• **Task instructions**
In the entries below, find the line with "reset (R75). -/" and the line with "def freshLevel : LevelRecord". Reproduce those two lines and every line between them exactly, and nothing more.

Stored dataset items:

-- ==== Sys2Proof/Machine/Reset.lean ====
section
/-! DEFINITION. Machine/Reset.lean: the defaults of every table (R182) and the state each block starts in (R19, R37, R38,
R53, R60, R75, R99, R105, R113, R119, R148, R159, R176). -/

namespace Sys2Proof.Machine

/-! ## Units of the model's clock: one tick is 20 µs, one character time at 500 kbit/s (R2) -/

/-- Ticks in one millisecond. -/
def millisecond : Nat := 50
/-- Ticks in one tenth of a second. -/
def tenth : Nat := 5000
/-- Ticks in one second. -/
def second : Nat := 50000

/-- The longest time of start-up loading, 200 ms (R181). -/
def loadingTicks : Nat := 200 * millisecond

/-- The ring-silence interval before start-up loading has completed, 3 s (R17). -/
def ringSilenceDefault : Nat := 3 * second

/-! ## Table defaults (R182) -/

/-- The default ZONES entry (4.3). -/
def defaultZone : ZoneEntry :=
  { level := 0, coFull := 75, no2Full := 30, shift := 3, substitute := 500, floor := 0, trafficFactor := 16, decay := 20,
    up1 := 200, up2 := 450, up3 := 700, dn1 := 120, dn2 := 350, dn3 := 600,
    airOff := 0, airLow := 30, airMid := 60, airHigh := 100, dwell := 3, alarm := 800, lightForce := 700 }

/-- The default FANS entry (5.1). -/
def defaultFan : FanEntry :=
  { addr := 0, zone := 0, ratedFlow := 100, minSpeed := 25, rampStep := 20, stallRatio := 50, stallTime := 15,
    noLoadCurrent := 5, noLoadTime := 30, overMargin := 15, overTime := 10 }

/-- The default LANES entry (6.1). -/
def defaultLane : LaneEntry :=
  { addr := 0, zone := 0, inLevel := none, outLevel := none, passThrough := false, increment := 64, jumpLimit := 32 }

/-- The default SIGNS entry (6.1). -/
def defaultSign : SignEntry :=
  { addr := 0, sources := [.level 0], holdback := 0, fullThreshold := 0, arrowOpen := .ahead, arrowFull := .none,
    arrowFire := .upRamp }

/-- The default GROUPS entry (7.1). -/
def defaultGroup : GroupEntry :=
  { addr := 0, zone := 0, level := 0, triggers := [.ownMotion], base := 20, full := 100, holdTime := 120, fadeStep := 10,
    lampThreshold := 50, lampTime := 20, motionIncrement := 4 }

/-- The default RESPONSES table (8.2). -/
def defaultResponses : Vector ResponseEntry 10 :=
  #v[⟨.retry, .stop, 60, 3⟩, ⟨.latch, .stop, 60, 3⟩, ⟨.report, .stop, 60, 3⟩, ⟨.retry, .release, 120, 2⟩,
     ⟨.latch, .stop, 60, 3⟩, ⟨.report, .stop, 60, 3⟩, ⟨.report, .stop, 60, 3⟩, ⟨.report, .stop, 60, 3⟩,
     ⟨.report, .stop, 60, 3⟩, ⟨.report, .stop, 60, 3⟩]

/-- The default CONTROL table, field by field as the chapters give it. -/
def defaultControl : Control :=
  { hops := 64, ringSilence := 3, silenceGas := 5, silenceBay := 5, silenceLane := 5, silenceFan := 5,
    silenceLuminaire := 5, silenceSign := 5, returnTimeout := 500, resendInterval := 10, bayIncrement := 32,
    evaluationPeriod := 10, baySettle := 4, signInterval := 20, panel := 239, managers := [239],
    enables := Vector.replicate 10 true, groupAddresses := Vector.replicate 15 ⟨false, 1, 223, false⟩ }

/-- The default tables of the settings area (R182). -/
def defaultSettings : Settings :=
  { control := defaultControl
    zones := Vector.replicate 16 defaultZone
    gasSensors := Vector.replicate 64 ⟨0, 0⟩
    fans := Vector.replicate 48 defaultFan
    clusters := Vector.replicate 256 ⟨0, 0, 8⟩
    bays := Vector.replicate 2048 ⟨0, false⟩
    rows := Vector.replicate 64 ⟨0, 0⟩
    levels := Vector.replicate 8 ⟨800, 600, 180⟩
    lanes := Vector.replicate 32 defaultLane
    signs := Vector.replicate 48 defaultSign
    groups := Vector.replicate 96 defaultGroup
    responses := defaultResponses }

/-- The default plan (R153): every fan forward at full speed, at once. -/
def defaultPlan : Plan := Vector.replicate 48 ⟨.runForward, 100, 0⟩

/-! ## Blocks at the start -/

/-- The ring interface as it starts at `clock` (R19): queues and claims empty, counters 0, the ring-silence timer running
from 0. -/
def freshRing (ownAddress rate clock : Nat) (portB : PortB) : Ring :=
  { ownAddress := ownAddress, rate := rate, relayQueue := [], insertion := [], claims := [], runCount := 0, relayed := 0,
    badCheck := 0, hopExpiry := 0, relayFull := 0, ringSilent := false, silenceTimer := some (clock + ringSilenceDefault),
    portB := portB, nextEntry := 0 }

/-- A node map record of kind NONE (R37); also a record just set up, less its equipment (R22). -/
def freshNode : NodeRecord :=
  { equipment := none, liveness := .unheard, silenceTimer := none, baseline := .absent, sensorFault := false }

/-- A delivery record at reset (R38). -/
def freshDeliveryRecord : DeliveryRecord :=
  { desired := none, lastTaken := none, inFlight := none, attempts := 0, state := .idle, returnTimer := none,
    resendTimer := none }

/-- The proxy access at reset (R51). -/
def freshProxy : Proxy := { state := .idle, target := 0, op := 0, id := 0, value := 0, tag := 0, timer := none }

/-- Command delivery at reset (R38, R52). -/
def freshDelivery : Delivery :=
  { fans := Vector.replicate 48 freshDeliveryRecord, groups := Vector.replicate 96 freshDeliveryRecord,
    signs := Vector.replicate 48 freshDeliveryRecord, tagCounter := 0, proxy := freshProxy,
    noTake := Vector.replicate 224 false }

/-- A sensor record at reset (R53). -/
def freshSensor : SensorRecord := { co := none, no2 := none, lastStatus := none }

/-- A zone record at reset (R60). -/
def freshZone : ZoneRecord :=
  { evaluated := false, airIndex := 0, source := none, usable := 0, load := 0, trafficIndex := 0, demand := 0,
    stage := .off, dwell := 0, airflow := 0, shortfall := false, gasHigh := false }

/-- The air block at reset, its timer stopped (R73). -/
def freshAir : Air :=
  { sensors := Vector.replicate 64 freshSensor, zones := Vector.replicate 16 freshZone, evaluationTimer := none }

/-- A condition absent with its timer stopped. -/
def freshDeglitch : Deglitch := { timer := none, present := false }

/-- A fan record at reset (R75). -/
def freshFan : FanRecord :=
  { manualMode := false, manual := ⟨0, .forward⟩, commanded := ⟨0, .forward⟩, service := .inService, held := false,
    reported := none, stall := freshDeglitch, noLoad := freshDeglitch, overspeed := freshDeglitch, trip := false }

/-- A bay record at reset (R99): UNKNOWN. -/
def freshBay : BayRecord := { state := none, pending := none, timer := none, lastReported := none }

/-- A level record at reset (R104, R105, R117). -/
def freshLevel : LevelRecord :=
  { free := 0, arrivals := [], dropped := 0, aged := 0, reasons := ⟨false, false, false, false⟩ }

/-- A sign record at reset (R117). The computed setting is the model's choice until the first computation. -/
def freshSign : SignRecord :=
  { computed := ⟨.full, .none⟩, lastSent := none, timer := none, pending := false, out := false }

/-- The guidance block at reset (R117). -/
def freshGuide : Guide :=
  { bays := Vector.replicate 2048 freshBay, rowFree := Vector.replicate 64 0, levels := Vector.replicate 8 freshLevel,
    signs := Vector.replicate 48 freshSign, clusterFault := Vector.replicate 256 false }

/-- A group record at reset (R119), given its entry. -/
def freshGroup (e : GroupEntry) : GroupRecord :=
  { state := .base, causes := ⟨false, false, false⟩, holdTimer := none, target := e.base, output := none, out := false,
    reported := none, lamp := freshDeglitch }

/-- The lighting block at reset, its timer stopped (R131). -/
def freshLight (entries : Vector GroupEntry 96) : Light := { groups := entries.map freshGroup, stepTimer := none }

/-- The fault block at power-on and at the RESET line (R148). -/
def freshFaults : Faults :=
  { list := [], flags := Vector.replicate 10 false, alert := false, gasHigh := Vector.replicate 16 false,
    shortfall := Vector.replicate 16 false, risen := Vector.replicate 10 false, notice := .none, noticeNumber := 0 }

/-- The fire block at power-on and at the RESET line (R149, R159), with the default plan standing until loading. -/
def freshFire : Fire :=
  { latch := false, plan := defaultPlan, planLock := false, startTimers := Vector.replicate 48 .stopped, fireIn := false,
    fireHeld := false, keysw := false }

/-- The management block at every start (R165, R176). -/
def freshMgmt : Mgmt :=
  { queue := [], outgoing := [], cursor := ⟨0, 0, 0⟩, storeSender := none, proxySender := none, restartPending := false }

end Sys2Proof.Machine
end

• **Result for this task**
/-- A fan record at reset (R75). -/
def freshFan : FanRecord :=
  { manualMode := false, manual := ⟨0, .forward⟩, commanded := ⟨0, .forward⟩, service := .inService, held := false,
    reported := none, stall := freshDeglitch, noLoad := freshDeglitch, overspeed := freshDeglitch, trip := false }

/-- A bay record at reset (R99): UNKNOWN. -/
def freshBay : BayRecord := { state := none, pending := none, timer := none, lastReported := none }

/-- A level record at reset (R104, R105, R117). -/
def freshLevel : LevelRecord :=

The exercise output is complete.